Are we seeing the end of free social media platforms?

The free use of social media platforms may be on the verge of disappearing. Twitter is considering a premium service called “Twitter Blue” while Facebook is still threatening to charge iOS users unless Apple changes its privacy controls.

Since the inception of social media, the default business model sells user information to third party companies for ad targeting. And, frankly, this model has proven itself. Twitter, for example, was launched in 2006, but managed to generate $ 3.7 billion in revenue last year.

But, with Google and Apple tightening the screws on access to user data, could the way social media services – and the Internet as a whole – work change?

Twitter Blue

Twitter is working on a new $ 2.99-per-month subscription service called Twitter Blue, according to renowned blogger and scoop researcher Jane Manchun Wong.

The news emerged, albeit without much fanfare, when Twitter acquired Scroll – a software company that provided users with cleaner, ad-free versions of news websites while promising publishers more money.
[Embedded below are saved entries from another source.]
/-- The table TANALYZE makes of it. -/
def analysed : State :=
  { board with
    tb := { mode := .m0, tw := 2, th := 2, cols := 4, rows := 4, tbytes := 2, valid := true, sorted := false
            ovf := false, entries := [⟨[0x00, 0x00], 15⟩, ⟨[0xC0, 0x0C], 1⟩] } }

/-- A state for the address translator, from the common setup of 95_test_vectors.md section 2.3. -/
def screen80 : State := { State.reset with mode := 1, lineWidth := 80, origin := 0xC000 }

/-! ### One step of each command -/

/-- R270's example: ERR clears and nothing else changes. -/
theorem test_nop : after .nop { codec with err := 4, flags := 8 } = { codec with err := 0, flags := 8 } := by decide
/-- R271's example: WIDTH and FLAGS are 0, the palette stays. -/
theorem test_sreset : (after .sreset { codec with flags := 8 }).width = 0 ∧
    (after .sreset { codec with flags := 8 }).flags = 0 ∧
    (after .sreset { codec with flags := 8 }).pal = codec.pal := by decide
/-- V-PI-1. -/
theorem test_plookup_hit : (after (.plookup .a) { codec with arg0 := 0xFF00FF00 }).res0 = 2 := by decide
/-- V-PI-2: only alpha differs. -/
theorem test_plookup_miss :
    let t := after (.plookup .a) { codec with arg0 := 0x7F00FF00 }
    t.res0 = 0 ∧ t.res1 = 1 ∧ t.err = 0x00010000 ∧ t.flags = 1 ∧ t.nfCnt = 1 := by decide
/-- V-PK-51: mode 1, pixels 0, 1, 2, 3, unused nibbles ignored. -/
theorem test_pack : (after .pack { codec with arg0 := 0xFFFF3210 }).res0 = 0x53 := by decide
/-- V-PK-50. -/
theorem test_pack_out_of_range :
    let t := after .pack { codec with arg0 := 4 }
    t.err = 6 ∧ t.errCmd = 0x20000000 ∧ t.flags = 0x020 := by decide
/-- V-PK-34: mode 0. -/
theorem test_unpack_mode0 : (after .unpack { State.reset with arg0 := 0x1B }).res0 = 0xCA := by decide
/-- V-PK-44: mode 2. -/
theorem test_unpack_mode2 :
    (after .unpack { State.reset with mode := 2, arg0 := 0xA5 }).res0 = 0x10100101 := by decide
/-- V-SA-2 and V-SA-22: one row down, in each binding. -/
theorem test_safwd :
    let s := { screen80 with arg0 := 4, arg1 := 1 }
    (after .safwd s).res0 = 0x0051 ∧ (after .safwd s).res1 = 0xC051 ∧
    (after .safwd { s with binding := .interleaved }).res0 = 0x0801 := by decide
/-- V-SA-10: the first row of the second bank. -/
theorem test_safwd_bank :
    let t := after .safwd { screen80 with ctrl := 2, arg1 := 64 }
    t.res0 = 0x4000 ∧ t.res1 = 0x0000 ∧ t.err = 0 := by decide
/-- R179's example: 0xC051. -/
theorem test_sainv :
    let t := after .sainv { screen80 with arg0 := 0xC051 }
    t.res0 = 4 ∧ t.res1 = 1 ∧ t.err = 0 := by decide
/-- R179's example: 0xC280 lies in a gap. -/
theorem test_sainv_gap :
    let t := after .sainv { screen80 with arg0 := 0xC280 }
    t.res0 = 0 ∧ t.res1 = 0 ∧ t.err = 0x00020000 ∧ t.aoorCnt = 1 := by decide
/-- R194's example, V-FC-1. -/
theorem test_encode :
    let t := after (.encodeFrame .a) codec
    t.fb.a = mem [0x53, 0xAC, 0x00, 0xF0] ∧ t.fbLen.a = 4 ∧ t.err = 0 := by decide
/-- R190 test 6: a width that is no multiple of the group. -/
theorem test_encode_rejects : (after (.encodeFrame .a) { codec with width := 6 }).err = 5 := by decide
/-- R195's example: the image comes back. -/
theorem test_decode :
    let t := after (.decodeFrame .a) { frames with img := ⟨[], []⟩ }
    t.img.a = codec.img.a ∧ t.err = 0 := by decide
/-- R195: an index beyond PALLEN takes entry 0, once for each of the four pixels with index 2 or 3. -/
theorem test_decode_miss :
    let t := after (.decodeFrame .a) { frames with palLen := ⟨2, 4⟩ }
    t.nfCnt = 4 ∧ t.imgAt .a 2 = 0xFF000000 := by decide
/-- R215's example. -/
theorem test_dclr : (after .dclr deltas).dt = [] := by decide
/-- R216: a byte value the table has joins its item, a new one is appended. -/
theorem test_dadd :
    (after (.dadd 0x3F 0x0001) deltas).dt = [⟨0x3F, 3, [0xC050, 0xC051, 0x0001]⟩, ⟨0x00, 1, [0x0010]⟩] ∧
    (after (.dadd 0x40 0x0001) deltas).dt =
      [⟨0x3F, 2, [0xC050, 0xC051]⟩, ⟨0x00, 1, [0x0010]⟩, ⟨0x40, 1, [0x0001]⟩] := by decide
/-- R218's example. -/
theorem test_diff : (after .diff frames).dt = [⟨0xFF, 2, [0x0001, 0x0003]⟩] := by decide
/-- R221 (a): frames of unequal length. -/
theorem test_diff_size :
    (after .diff { frames with fbLen := ⟨4, 8⟩ }).err = 4 ∧
    (after .diff { frames with fbLen := ⟨4, 8⟩ }).dt = frames.dt := by decide
/-- R219: the same pixels through two palettes; by hand, slot B's palette swaps colours 0 and 1, so its rows
pack to 93 9C F0 00. -/
theorem test_diffi :
    (after .diffi { codec with
      pal := ⟨mem inks, mem [0xFF0000FF, 0xFF000000, 0xFF00FF00, 0xFFFF0000]⟩ }).dt =
      [⟨0x93, 1, [0x0000]⟩, ⟨0x9C, 1, [0x0001]⟩, ⟨0xF0, 1, [0x0002]⟩, ⟨0x00, 1, [0x0003]⟩] := by decide
/-- R223's example. -/
theorem test_marshal :
    (after .marshal deltas).out = stream.out ∧ (after .marshal deltas).outLen = 12 := by decide
/-- R224's example. -/
theorem test_unmarshal : (after .unmarshal stream).dt = deltas.dt := by decide
/-- R224's example: a stream that is cut off. -/
theorem test_unmarshal_bad :
    (after .unmarshal { stream with outLen := 11 }).err = 9 ∧
    (after .unmarshal { stream with outLen := 11, dt := deltas.dt }).dt = deltas.dt := by decide
/-- R242's example. -/
theorem test_tclr : (after .tclr analysed).tb = TileTable.empty := by decide
/-- R243's example. -/
theorem test_tanalyze :
    (after (.tanalyze .a) board).tb = analysed.tb ∧
    (after (.tanalyze .a) board).readReg .TB_INFO = 0x00020100 := by decide
/-- R246's example: dist = 4, so 4 merges nothing and 5 merges. -/
theorem test_treduce :
    (after (.treduce 4) analysed).tb = analysed.tb ∧
    (after (.treduce 5) analysed).tb.entries = [⟨[0x00, 0x00], 16⟩] := by decide
/-- R247's example. -/
theorem test_tsort :
    let e (c : Byte) (n : BitVec 16) : TileEntry := ⟨[c], n⟩
    (after .tsort { analysed with tb := { analysed.tb with entries := [e 1 1, e 2 3, e 3 1, e 4 3] } }).tb.entries =
      [e 2 3, e 4 3, e 1 1, e 3 1] := by decide
/-- R248's example: cell 5, and a cell beyond the grid. -/
theorem test_tlookup :
    (after (.tlookup .a) { analysed with arg0 := 5 }).res0 = 1 ∧
    (after (.tlookup .a) { analysed with arg0 := 16 }).err = 5 := by decide
/-- R249's example. -/
theorem test_tmap :
    (after (.tmap .a) analysed).map = mem ((List.range 16).map fun n => if n = 5 then 1 else 0) ∧
    (after (.tmap .a) analysed).mapLen = 16 := by decide
/-- R115: a word of no command. -/
theorem test_illegal : stateOf (hostWrite 0x00000 0x40000002 State.reset) =
    { State.reset with err := 7, errCmd := 0x40000002, flags := 0x040 } := by decide
/-- R60, R43: what a read returns right after reset. -/
theorem test_reset_reads : (stateOf (hostRead 0x00028 State.reset)).busData = some 0x4D505031 ∧
    (stateOf (hostRead 0x0000B State.reset)).busData = some 0 := by decide
/-- The first instruction after reset, placed by the host of the checks. -/
theorem test_step_runs_placed_word :
    (stateOf (step (State.reset.withFetchWord 32 0x513FC050))).dt = [⟨0x3F, 1, [0xC050]⟩] := by decide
Twitter, it seems, liked the company’s ability to remove ads so much that it decided to try and integrate it into its main application.
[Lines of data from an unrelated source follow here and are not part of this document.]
-- ==== Sys2Proof/Config.lean ====
section
/-!
DEFINITION. What one part fixes and the manual does not state (fused values, fixed HBM addresses), the outside
standards that the manual only names, and the free values. Every constant here is opaque: it has no body, so
nothing can prove a value of it and every claim holds for all of them. Log entries 10 to 14.
-/
namespace Sys2Proof.Config

/-- The Device Serial Number, "fused" (R2, DEV_SERIAL). -/
opaque serial : BitVec 64
/-- Byte i of the SHA-384 key hash in the fuses (R490). -/
opaque keyHash : List Byte
/-- Which of the free pages of its stack's reserved region (R11) each area starts at, "fixed for the life of the part":
the mailbox arena (0, R142), the SPI staging area (1, R487), the customer HBM window (2, R388), the snapshot banks (3 and
4, R57). -/
opaque place : Nat → Nat
/-- The stack that holds snapshot bank 0 or 1 (R57 names none). -/
opaque bankStack : Bool → Nat
/-- Byte i of the boot ROM (R388). -/
opaque bootRom : Nat → Byte
/-- Spare rows left in memory m after the factory map (R434, SPARE_AVAIL.FACTORY_LEFT, Init "—"). -/
opaque factoryLeft : Nat → Byte
/-- SHA-384 of a byte string (R483 names the standard only). -/
opaque sha384 : List Byte → List Byte
/-- Whether an ECDSA P-384 signature with SHA-384 verifies: public key, signature, message (R483). -/
opaque ecdsaVerifies : List Byte → List Byte → List Byte → Bool
/-- The candidate that RANDOM eviction chooses, "chosen uniformly by the adapter" (R215): the n-th draw. -/
opaque randomDraw : Nat → Nat
/-- How long the n-th staging of a coherent update on every die takes, in ns (R17; R235 bounds it). -/
opaque stagingDelay : Nat → Nat
/-- Where in the range of 4,096 s that R219 leaves open an age is reported that has passed 36,863 s. -/
opaque visitAge : Nat → Nat
/-- A byte that the manual leaves undefined: the n-th free byte drawn. -/
opaque freeByte : Nat → Byte
/-- A word that the manual leaves undefined: the n-th free word drawn. -/
opaque freeWord : Nat → Word
/-- The bits of a configuration-space dword that the manual leaves to the PCI Express specification: by
function number (32 for the manager function), dword offset, and the value last written there, if any (R34, R80, R82). -/
opaque cfgRest : Nat → Nat → Option Word → Word

/-- The completion timeout, in ns, within the range that a value of Device Control 2 names in the base specification
(R93, log 135): by value and number of the read. -/
opaque cplTimeout : Nat → Nat → Nat

end Sys2Proof.Config
end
However, this ad removal feature will not be the only unique treatment for Twitter Blue users.

Jane Manchun Wong, again, claims that Twitter will also offer a new “Collections” feature to paying customers. This will allow you to save and organize your favorite tweets, making it easier for you to find them at a later date.
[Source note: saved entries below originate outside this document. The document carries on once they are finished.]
-- ==== Sys2Proof/Machine/State.lean ====
section
/-!
DEFINITION. The state of the FJ-3280 as the manual gives it, as plain data. Sparse tables are `Map`s: lists of
(key, value) with strictly rising keys that never list the table's default value. Every record's field defaults
are its values after Device Reset.
-/
namespace Sys2Proof.Machine

/-- A sparse table: keys strictly rising, no entry equal to the default. Its operations are in Machine/Ops.lean. -/
abbrev Map (α : Type) := List (Nat × α)

/-! ### What the adapter emits -/

/-- Whose memory a write goes to: the manager's, or a host's, with the PASID of a slice (R42). -/
inductive Target where
  | manager
  | host (f : Nat) (pasid : Option Nat)
deriving DecidableEq, Repr

/-- What leaves the adapter. Outputs are appended to `Dev.out` in the order in which they leave; nothing reads
them back (log 3). -/
inductive Output where
  /-- A memory write: Relaxed Ordering and EP as R92 and R94 lay down. -/
  | memWrite (t : Target) (addr : Nat) (data : List Byte) (ro ep : Bool) (xlated : Bool := false)
  /-- A read request, with its tag. -/
  | memRead (t : Target) (addr len tag : Nat) (xlated : Bool := false)
  /-- A Translation Request (R96). -/
  | translate (f : Nat) (pasid : Option Nat) (addr tag : Nat)
  /-- An Invalidation Completion (R97). -/
  | invalidated (f itag : Nat)
  /-- An MSI-X message of function f, or of the manager function (32). -/
  | msix (f vector : Nat)
  /-- A value returned to the requester of a register read. -/
  | value (q : Requester) (off : Nat) (v : Word)
  /-- What a core's load from a core-local address outside the register space returns (R388). -/
  | load (c addr : Nat) (data : List Byte)
  /-- An access that the adapter answers with an access fault on a core (R389). -/
  | coreFault (c : Nat)
  /-- A completion of a configuration or memory request: 0 SC, 1 UR, 2 RRS, 4 CA; data; EP. -/
  | completion (f status : Nat) (data : List Byte) (ep : Bool)
  /-- A frame on a line port, FCS included. -/
  | frame (port : Nat) (data : List Byte)
  /-- A PM_PME message. -/
  | pme (f : Nat)
  /-- PME_TO_Ack, answering PME_Turn_Off. -/
  | pmeToAck (n : Nat)
  /-- WAKE_N driven low (true) or released. -/
  | wakeN (n : Nat) (low : Bool)
  /-- PWR_EN of a connector. -/
  | pwrEn (n : Nat) (on : Bool)
  /-- A link-level answer: 0 Nak (replay request), 1 Recovery, 2 full-width request, 3 width accepted, 4 L1 request. -/
  | link (n kind : Nat)
  /-- An error message: 0 ERR_COR, 1 ERR_NONFATAL, 2 ERR_FATAL. -/
  | err (f sev : Nat)
  /-- An I2C transaction driven onto the bus: control and command word, data, or a recovery (9 pulses, STOP). -/
  | i2c (n : Nat) (cmd : Word) (data : List Byte)
  | i2cRecover (n : Nat)
deriving DecidableEq, Repr

/-! ### Rings in memory -/

/-- A ring the adapter writes and the owner consumes (R111, R113, R120): the manager event ring, the function
event queue, the device exception ring, the learn ring. Positions run over 0 .. 2N-1. -/
structure EvRing where
  base   : Nat := 0
  enable : Bool := false
  log2   : Nat := 6
  /-- LOG2 as last written; `log2` is the value it is taken as. -/
  rawLog : Nat := 6
  vector : Nat := 0
  head   : Nat := 0
  wpos   : Nat := 0
  overflow : Bool := false
  /-- Events lost since the last EVENTS_LOST entry (R35, R138). -/
  lost   : Nat := 0
deriving DecidableEq, Repr

/-- The command a ring executes: its header, and whether it has begun (it then waits for its end). -/
structure Exec where
  opcode : Nat
  flags  : Nat
  tag    : Nat
  slice  : Nat
  plen   : Nat
  begun  : Bool := false
  /-- The adapter has failed internally over it: its reply says so (R165). -/
  internal : Bool := false
  /-- Data that it has written ahead of its reply. -/
  data   : Option Nat := none
  /-- Its place in the order of acceptance (R164). -/
  seq    : Nat := 0
deriving DecidableEq, Repr

/-- A reply of 32 bytes before its phase bit (R155). -/
structure Reply where
  tag    : Nat
  status : Nat
  detail : Nat
  words  : List Nat
  quiet  : Bool
  /-- Data writes that go ahead of it, when translation may still refuse one (R96). -/
  data   : Option Nat := none
deriving DecidableEq, Repr

/-- A command ring with its reply ring (R157). -/
structure CmdRing where
  base   : Nat := 0
  rrBase : Nat := 0
  enable : Bool := false
  intEn  : Bool := false
  crLog2 : Nat := 7
  rrLog2 : Nat := 6
  /-- CR_LOG2 and RR_LOG2 as last written; `crLog2` and `rrLog2` are the values they are taken as. -/
  crRaw  : Nat := 7
  rrRaw  : Nat := 6
  vector : Nat := 0
  head   : Nat := 0
  tail   : Nat := 0
  rrHead : Nat := 0
  rrWrite : Nat := 0
  halted : Bool := false
  haltReason : Nat := 0
  err    : Nat := 0
  exec   : Option Exec := none
  /-- Replies held while requests may not be issued (R34, R98). -/
  held   : List Reply := []
  /-- REPLY_EVENT raised and not yet followed by an RR_HEAD write (R36). -/
  notified : Bool := false
  /-- Slots that the next packet needs, once its header has been seen with the tail inside it (R153). -/
  need   : Nat := 1
  /-- The RESETTING slice for which the next command waits (R51). -/
  waits  : Option Nat := none
deriving DecidableEq, Repr

/-! ### Queues (chapter 5) -/

inductive QKind where
  | tx | rx | xfer
deriving DecidableEq, Repr

/-- A started segment of an XFER job: its number, its bytes, the base of the window it was checked against, and its
status once it has ended (R337). -/
structure Seg where
  idx   : Nat
  bytes : Nat
  base  : Nat := 0
  status : Option Nat := none
  /-- How its data came, while writes of it still wait to leave (R96). -/
  landing : Option Nat := none
deriving DecidableEq, Repr

/-- An XFER job in progress (R335, R337). -/
structure Xfer where
  write   : Bool
  handle  : Nat
  offset  : Nat
  len     : Nat
  /-- Segments started, ended, or refused by their check. -/
  segs    : List Seg := []
  next    : Nat := 0
  failed  : Bool := false
  /-- The exporter against whose window segments were started. -/
  exporter : Option Nat := none
  /-- The flushing read of R338 is outstanding. -/
  flushing : Bool := false
deriving DecidableEq, Repr

/-- A whole chain read and not yet completed: its descriptors, 32 bytes each, the ring index of the last, and the
status and DETAIL with which it ends when its check failed (R115, R118). -/
structure Job where
  descs : List (List Byte)
  last  : Nat
  fault : Option (Nat × Nat) := none
deriving DecidableEq, Repr

/-- A halt that waits for the jobs in flight (R130): its reason, the status of its HALT entry, since when, and the
rings whose QUEUE_STOP and QUEUE_DESTROY it answers. -/
structure Ending where
  reason : Nat
  status : Nat
  since  : Nat
  stop   : Option Ring := none
  destroy : Option Ring := none
deriving DecidableEq, Repr

/-- A completion entry of 16 bytes before its phase bit (R119). -/
structure CEntry where
  tag    : Nat
  index  : Nat
  queue  : Nat
  len    : Nat
  status : Nat
  bufs   : Nat := 0
  detail : Nat := 0
  type   : Nat
  /-- The run of its queue that the entry belongs to (R131). -/
  run    : Nat := 0
  /-- The data writes that it describes, when translation may still refuse one (R96). -/
  data   : Option Nat := none
deriving DecidableEq, Repr

/-- A descriptor read under way: its tag, how many descriptors, and what has arrived of it. -/
structure Fetch where
  tag : Nat
  n   : Nat
  got : List Byte := []
deriving DecidableEq, Repr

/-- A queue that exists (R108, R132). -/
structure Queue where
  kind   : QKind
  rxMeta : Bool := false
  spill  : Bool := false
  log2   : Nat
  base   : Nat
  head   : Nat := 0
  tail   : Nat := 0
  /-- The next descriptor to read; on an RX queue, the first posted buffer that no packet has reserved (R124). -/
  fetch  : Nat := 0
  weight : Nat := 1
  burst  : Nat := 1
  cq     : Nat
  spillLimit : Nat := 0
  /-- Halt reason; none while RUNNING (R129). -/
  halted : Option Nat := none
  ending : Option Ending := none
  /-- Descriptor reads under way, oldest first. -/
  fetching : List Fetch := []
  /-- How often QUEUE_START has started it. -/
  run    : Nat := 0
  chain  : List (List Byte) := []
  jobs   : List Job := []
  xfer   : Option Xfer := none
  noBuf  : Nat := 0
  cqFull : Nat := 0
  haltedDrops : Nat := 0
  stalls : Nat := 0
deriving DecidableEq, Repr

/-- A completion ring with its moderation (R120, R126, R128). `halts` are HALT entries that wait (R129). -/
structure Cq where
  base   : Nat
  log2   : Nat
  head   : Nat := 0
  wpos   : Nat := 0
  count  : Nat := 0
  timer  : Nat := 0
  vector : Nat := 0
  intEn  : Bool := false
  mcount : Nat := 0
  /-- Device time at which the running timer reaches 0. -/
  due    : Option Nat := none
  /-- COUNT, TIMER, vector and INT_EN of a CQ_MODERATE, which apply from the next entry (R128). -/
  staged : Option (Nat × Nat × Nat × Bool) := none
  stalled : Bool := false
  held   : List CEntry := []
  halts  : List CEntry := []
deriving DecidableEq, Repr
Think about all the times you’ve seen a tweet – maybe it was a link to a recipe or a story. But, when you try to find it later, it seems almost impossible to find it. This new collections feature would make this a thing of the past.

But why would Twitter abandon a proven business model? For starters, the company’s revenue growth is declining. From 2017 to 2018, the company increased its turnover by 25%. The following year, it fell to 13% before falling back to 9% between 2019-2020.

Creating a diverse and more defensible business model with the new Twitter Blue could give Twitter another chord in its business arc.

Facebook and Instagram charging Apple users

Likewise, Facebook and Instagram have started sending notifications to iPhone users who have upgraded to iOS 14.5, claiming that their ad personalization tools keep the services free.

With iOS 14.5, Apple released a new privacy framework called App Tracking Transparency, which plans to give users more control over how their data is used and online activity tracking.

When opening an app, users receive a prompt that reads: “Allow [app] to track your activity on other companies’ apps and websites? “

Users can then select “Ask the app not to track” or just “Allow”.

We’re not sure exactly how many users are choosing to allow tracking or not, but it’s clear Facebook feels threatened by the move.

For what it’s worth, Google has stopped tracking third-party cookies on the Internet and offers a similar privacy solution that will make tracking user behavior on different sites an opt-in decision, rather than the default setting.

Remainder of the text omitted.